Drysuit is the absolute best option, next would be dry top and waders, then a wetsuit, which is better than a jacket and snow pants. Which by the way I have seen in the last fews days at Kiptopeake. 

The key is not to go alone and know how to self rescue. The water is around 40 degrees, you will not last long if you are not properly dressed and trained.


----------



## red_fish (Jul 22, 2007)

ruthless said:


> Drysuit is the absolute best option, next would be dry top and waders, then a wetsuit, which is better than a jacket and snow pants. Which by the way I have seen in the last fews days at Kiptopeake.
> 
> The key is not to go alone and know how to self rescue. The water is around 40 degrees, you will not last long if you are not properly dressed and trained.


woooooooooow thats not only crazy but irresponsable not only do you put youre self in danger wearing snow pants and such but you put others around you in danger when they have to try and pull someone up thats soaking wet i dont know many people that will sit and watch someone floating (or sinking ) in 40 degree water and not try and help out


----------



## dangsy (Jan 7, 2008)

red_fish said:


> woooooooooow thats not only crazy but irresponsable not only do you put youre self in danger wearing snow pants and such but you put others around you in danger when they have to try and pull someone up thats soaking wet i dont know many people that will sit and watch someone floating (or sinking ) in 40 degree water and not try and help out



Would snowpants be more dangerous than waders? If water were to fill the waders up wouldn't it be near impossible to get out of the water then?


----------



## ruthless (Sep 5, 2003)

dangsy said:


> Would snowpants be more dangerous than waders? If water were to fill the waders up wouldn't it be near impossible to get out of the water then?

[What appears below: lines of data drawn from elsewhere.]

-- ==== Sys2Proof/Laws/Exec.lean ====
section
/-! SUPPORT. Everything a command can do, said once: what its effect answers, where its violations come from, and the
next state it ends in. -/

namespace Sys2Proof.Machine

variable {s t : State}

/-! ### Lengths -/

theorem npad_le (len : Nat) : npad len ≤ 8 := by
  unfold npad
  split
  · omega
  · split <;> omega

theorem npad_le_of_pos {len : Nat} (h : len ≠ 0) : npad len ≤ 7 := by
  unfold npad
  rw [if_neg h]
  split <;> omega

/-- The padded length is the length and the zero bytes after it (10_state.md R40 c, 41_padding.md R150). -/
theorem padlenOf_eq_add_npad (len : Nat) : padlenOf len = len + npad len := by
  unfold padlenOf npad
  split
  · omega
  · split <;> omega

theorem maxLenCap_lt (s : State) : s.cfg.maxLenCap.val < 2041 := s.cfg.maxLenCap.isLt

/-! ### The effects -/

/-- Everything PUSHB's effect can do (41_padding.md R152). -/
theorem pushbEffect_cases (b : Byte) (s : State) :
    (s.inlen < s.maxlen ∧ s.inlen.toNat + 1 ≤ bufBytes s ∧
      pushbEffect b s = .next (setInlen (setBuf s (Memory.insertAll s.buf s.inlen.toNat [b])) (s.inlen + 1))) ∨
    (s.inlen < s.maxlen ∧ bufBytes s < s.inlen.toNat + 1 ∧ pushbEffect b s = .fault (.bufAbsent s.inlen.toNat)) ∨
    (¬ s.inlen < s.maxlen ∧ pushbEffect b s = .next s) := by
  by_cases h : s.inlen < s.maxlen
  · rcases memWrite_cases s s.inlen.toNat [b] with ⟨hin, e⟩ | ⟨hout, e⟩
    · exact .inl ⟨h, hin, by simp [pushbEffect, h, e]⟩
    · exact .inr (.inl ⟨h, hout, by simp [pushbEffect, h, e]⟩)
  · exact .inr (.inr ⟨h, by simp [pushbEffect, h]⟩)

/-- Everything PFIN's effect can do (41_padding.md R153). -/
theorem pfinEffect_cases (s : State) :
    (s.inlen.toNat + npad s.inlen.toNat ≤ bufBytes s ∧
      pfinEffect s = .next (publishPadding
        (setBuf s (Memory.insertAll s.buf s.inlen.toNat (List.replicate (npad s.inlen.toNat) padByte)))
        (BitVec.ofNat 32 (s.inlen.toNat + npad s.inlen.toNat)))) ∨
    (bufBytes s < s.inlen.toNat + npad s.inlen.toNat ∧ pfinEffect s = .fault (.bufAbsent s.inlen.toNat)) := by
  rcases memWrite_cases s s.inlen.toNat (List.replicate (npad s.inlen.toNat) padByte) with ⟨hin, e⟩ | ⟨hout, e⟩
  · exact .inl ⟨by simpa using hin, by simp [pfinEffect, e]⟩
  · exact .inr ⟨by simpa using hout, by simp [pfinEffect, e]⟩

/-- What LDBLK's effect does when it answers a next state (42_converter.md R182). -/
theorem ldblkEffect_next {idx : Nat} (h : ldblkEffect idx s = .next t) :
    ∃ bs : Vector Byte 8, memRead s (blockAddr idx) 8 = .ok bs ∧ t = setBlock s (pack bs).v0 (pack bs).v1 := by
  unfold ldblkEffect at h
  split at h
  · cases h
  · next bs hbs => cases h; exact ⟨bs, hbs, rfl⟩

/-- What STBLK's effect does when it answers a next state (42_converter.md R183). -/
theorem stblkEffect_next {idx : Nat} (h : stblkEffect idx s = .next t) :
    BlockHeld s ∧ blockAddr idx + 8 ≤ bufBytes s ∧
      t = setBuf s (Memory.insertAll s.buf (blockAddr idx) (unpack (blockWords s)).toList) := by
  rcases blockOperand_cases s with ⟨hv, e⟩ | ⟨i, _, e⟩
  · simp only [stblkEffect, e] at h
    obtain ⟨hin, e'⟩ := memWrite_eq_next h
    exact ⟨hv, by simpa using hin, e'⟩
  · simp only [stblkEffect, e] at h
    cases h

/-! ### Violations at the issue of a command -/

/-- What a command's precondition looks at. -/
theorem precondition_congr (i : Instr) (hk : t.k = s.k) (hv : t.v = s.v) (hp : t.padded = s.padded)
    (hl : t.padlen = s.padlen) : precondition i t = precondition i s := by
  cases i <;> simp [precondition, cipherPre, cipherOperands, keyOperand, blockOperand, pushbPre, pfinPre, rangePre,
    stblkPre, hk, hv, hp, hl]

/-- Which violations a command's precondition can raise (43_control.md R201). -/
theorem precondition_kind {i : Instr} {f : Fault} (h : precondition i s = some f) :
    f = .cvSeq (.command i) ∨ (∃ idx, f = .cvRange idx s.padlen) ∨ ∃ r, f = .cvUninit r := by
  have cipher : ∀ f, cipherPre s = some f → ∃ r, f = .cvUninit r := by
    intro f hf
    rcases cipherOperands_cases s with ⟨_, _, e⟩ | ⟨r, _, e⟩ <;> simp [cipherPre, e, violation] at hf
    exact ⟨r, hf.symm⟩
  have range : ∀ idx f, rangePre idx s = some f → ∃ idx, f = .cvRange idx s.padlen := by
    intro idx f hf
    unfold rangePre at hf
    split at hf <;> cases hf
    exact ⟨_, rfl⟩
  cases i with
  | nop => cases h
  | enc => exact .inr (.inr (cipher _ h))
  | dec => exact .inr (.inr (cipher _ h))
  | pclr => cases h
  | pushb b => simp only [precondition, pushbPre] at h; split at h <;> cases h; exact .inl rfl
  | pfin => simp only [precondition, pfinPre] at h; split at h <;> cases h; exact .inl rfl
  | ldblk idx => exact .inr (.inl (range _ _ h))
  | stblk idx =>
    simp only [precondition, stblkPre] at h
    split at h
    · next hf => cases h; exact .inr (.inl (range _ _ hf))
    · rcases blockOperand_cases s with ⟨_, e⟩ | ⟨r, _, e⟩ <;> simp [e, violation] at h
      exact .inr (.inr ⟨_, h.symm⟩)

/-- A command whose precondition fails raises that violation. -/
theorem exec_violation {i : Instr} {f : Fault} (hb : s.busy = false) (h : precondition i s = some f) :
    exec i s = .fault f := by
  cases i <;> simp only [precondition] at h
  all_goals first | (cases h; done) | exact perform_violation hb h

/-- A command completes only from an idle state in which its precondition holds. -/
theorem exec_next_pre {i : Instr} (h : exec i s = .next t) : s.busy = false ∧ precondition i s = none := by
  cases i <;> (unfold exec at h; obtain ⟨hb, hp, -⟩ := perform_next h; exact ⟨hb, hp⟩)

/-! ### The next state of each command -/

theorem execNop_next (h : exec .nop s = .next t) : t = complete (startCommand (accept s (encode .nop))) := by
  obtain ⟨-, -, u, hu, rfl⟩ := perform_next (show execNop s = .next t from h)
  cases hu; rfl

theorem execEnc_next (h : exec .enc s = .next t) : KeyHeld s ∧ BlockHeld s ∧
    t = complete (putMix (startCommand (accept s (encode .enc))) (encMix (blockWords s) (keyWords s)) 32) := by
  obtain ⟨-, hp, u, hu, rfl⟩ := perform_next (show execEnc s = .next t from h)
  obtain ⟨hk, hv⟩ := (cipherPre_eq_none_iff s).1 hp
  rw [encEffect_held (by exact hk) (by exact hv)] at hu
  cases hu
  exact ⟨hk, hv, rfl⟩

theorem execDec_next (h : exec .dec s = .next t) : KeyHeld s ∧ BlockHeld s ∧
    t = complete (putMix (startCommand (accept s (encode .dec))) (decMix (blockWords s) (keyWords s)) 32) := by
  obtain ⟨-, hp, u, hu, rfl⟩ := perform_next (show execDec s = .next t from h)
  obtain ⟨hk, hv⟩ := (cipherPre_eq_none_iff s).1 hp
  rw [decEffect_held (by exact hk) (by exact hv)] at hu
  cases hu
  exact ⟨hk, hv, rfl⟩

theorem execPclr_next (h : exec .pclr s = .next t) :
    t = complete (clearPadding (startCommand (accept s (encode .pclr)))) := by
  obtain ⟨-, -, u, hu, rfl⟩ := perform_next (show execPclr s = .next t from h)
  cases hu; rfl

theorem execPushb_next {b : Byte} (h : exec (.pushb b) s = .next t) : s.padded = false ∧
    ((s.inlen < s.maxlen ∧ s.inlen.toNat + 1 ≤ bufBytes s ∧
      t = complete (setInlen (setBuf (startCommand (accept s (encode (.pushb b))))
        (Memory.insertAll s.buf s.inlen.toNat [b])) (s.inlen + 1))) ∨
    (¬ s.inlen < s.maxlen ∧ t = complete (startCommand (accept s (encode (.pushb b)))))) := by
  obtain ⟨-, hp, u, hu, rfl⟩ := perform_next (show execPushb b s = .next t from h)
  refine ⟨by simpa [pushbPre] using hp, ?_⟩
  rcases pushbEffect_cases b (startCommand (accept s (encode (.pushb b)))) with ⟨hl, hin, e⟩ | ⟨_, _, e⟩ | ⟨hl, e⟩ <;>
    rw [e] at hu <;> cases hu
  · exact .inl ⟨hl, hin, rfl⟩
  · exact .inr ⟨hl, rfl⟩

theorem execPfin_next (h : exec .pfin s = .next t) : s.padded = false ∧
    s.inlen.toNat + npad s.inlen.toNat ≤ bufBytes s ∧
    t = complete (publishPadding (setBuf (startCommand (accept s (encode .pfin)))
      (Memory.insertAll s.buf s.inlen.toNat (List.replicate (npad s.inlen.toNat) padByte)))
      (BitVec.ofNat 32 (s.inlen.toNat + npad s.inlen.toNat))) := by
  obtain ⟨-, hp, u, hu, rfl⟩ := perform_next (show execPfin s = .next t from h)
  rcases pfinEffect_cases (startCommand (accept s (encode .pfin))) with ⟨hin, e⟩ | ⟨_, e⟩ <;> rw [e] at hu <;> cases hu
  exact ⟨by simpa [pfinPre] using hp, hin, rfl⟩

theorem execLdblk_next {idx : Nat} (h : exec (.ldblk idx) s = .next t) :
    (s.padded = true ∧ idx < s.padlen.toNat / 8) ∧ ∃ bs : Vector Byte 8, memRead s (blockAddr idx) 8 = .ok bs ∧
      t = complete (setBlock (startCommand (accept s (encode (.ldblk idx)))) (pack bs).v0 (pack bs).v1) := by
  obtain ⟨-, hp, u, hu, rfl⟩ := perform_next (show execLdblk idx s = .next t from h)
  obtain ⟨bs, hbs, rfl⟩ := ldblkEffect_next hu
  exact ⟨(rangePre_eq_none_iff _ _).1 hp, bs, hbs, rfl⟩

theorem execStblk_next {idx : Nat} (h : exec (.stblk idx) s = .next t) :
    (s.padded = true ∧ idx < s.padlen.toNat / 8) ∧ BlockHeld s ∧ blockAddr idx + 8 ≤ bufBytes s ∧
      t = complete (setBuf (startCommand (accept s (encode (.stblk idx))))
        (Memory.insertAll s.buf (blockAddr idx) (unpack (blockWords s)).toList)) := by
  obtain ⟨-, hp, u, hu, rfl⟩ := perform_next (show execStblk idx s = .next t from h)
  obtain ⟨_, hin, rfl⟩ := stblkEffect_next hu
  obtain ⟨hr, hv⟩ := (stblkPre_eq_none_iff _ _).1 hp
  exact ⟨hr, hv, hin, rfl⟩

end Sys2Proof.Machine
end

Yes they would. Most kayakers who use waders also wear a drytop and a pfd, which prevents most of the water from entering the waders. USing theses three items has been proven to work. But the key is knowing how to self rescue, and actually being able to do it quickly.


----------



## red_fish (Jul 22, 2007)

i have been in the drink more then once only one cold water turtle and there were about 6 others out to witness it:--| i had a pair of waders and a rain jacket and a pfd and i think only right above my neck was a lil wet still dont know how the rain jacket keeps water out from underneath but it works i think its something to do with the PFD


----------



## ruthless (Sep 5, 2003)

red_fish said:


> i have been in the drink more then once only one cold water turtle and there were about 6 others out to witness it:--| i had a pair of waders and a rain jacket and a pfd and i think only right above my neck was a lil wet still dont know how the rain jacket keeps water out from underneath but it works i think its something to do with the PFD


Bingo, the pfd compresses the waders and the jacket, limiting the amount of water that enters. Getting back on your kayak quickly will also reduce exposure. Get a true dry top with good neck and wrist seals, and it acts like a dive bell. As long as the air stays in there it displaces the water. In th turtle classes that I assisted with, most of the wader wearing angler only got wet when they kicked up into the vertical position to get their belly over the seat.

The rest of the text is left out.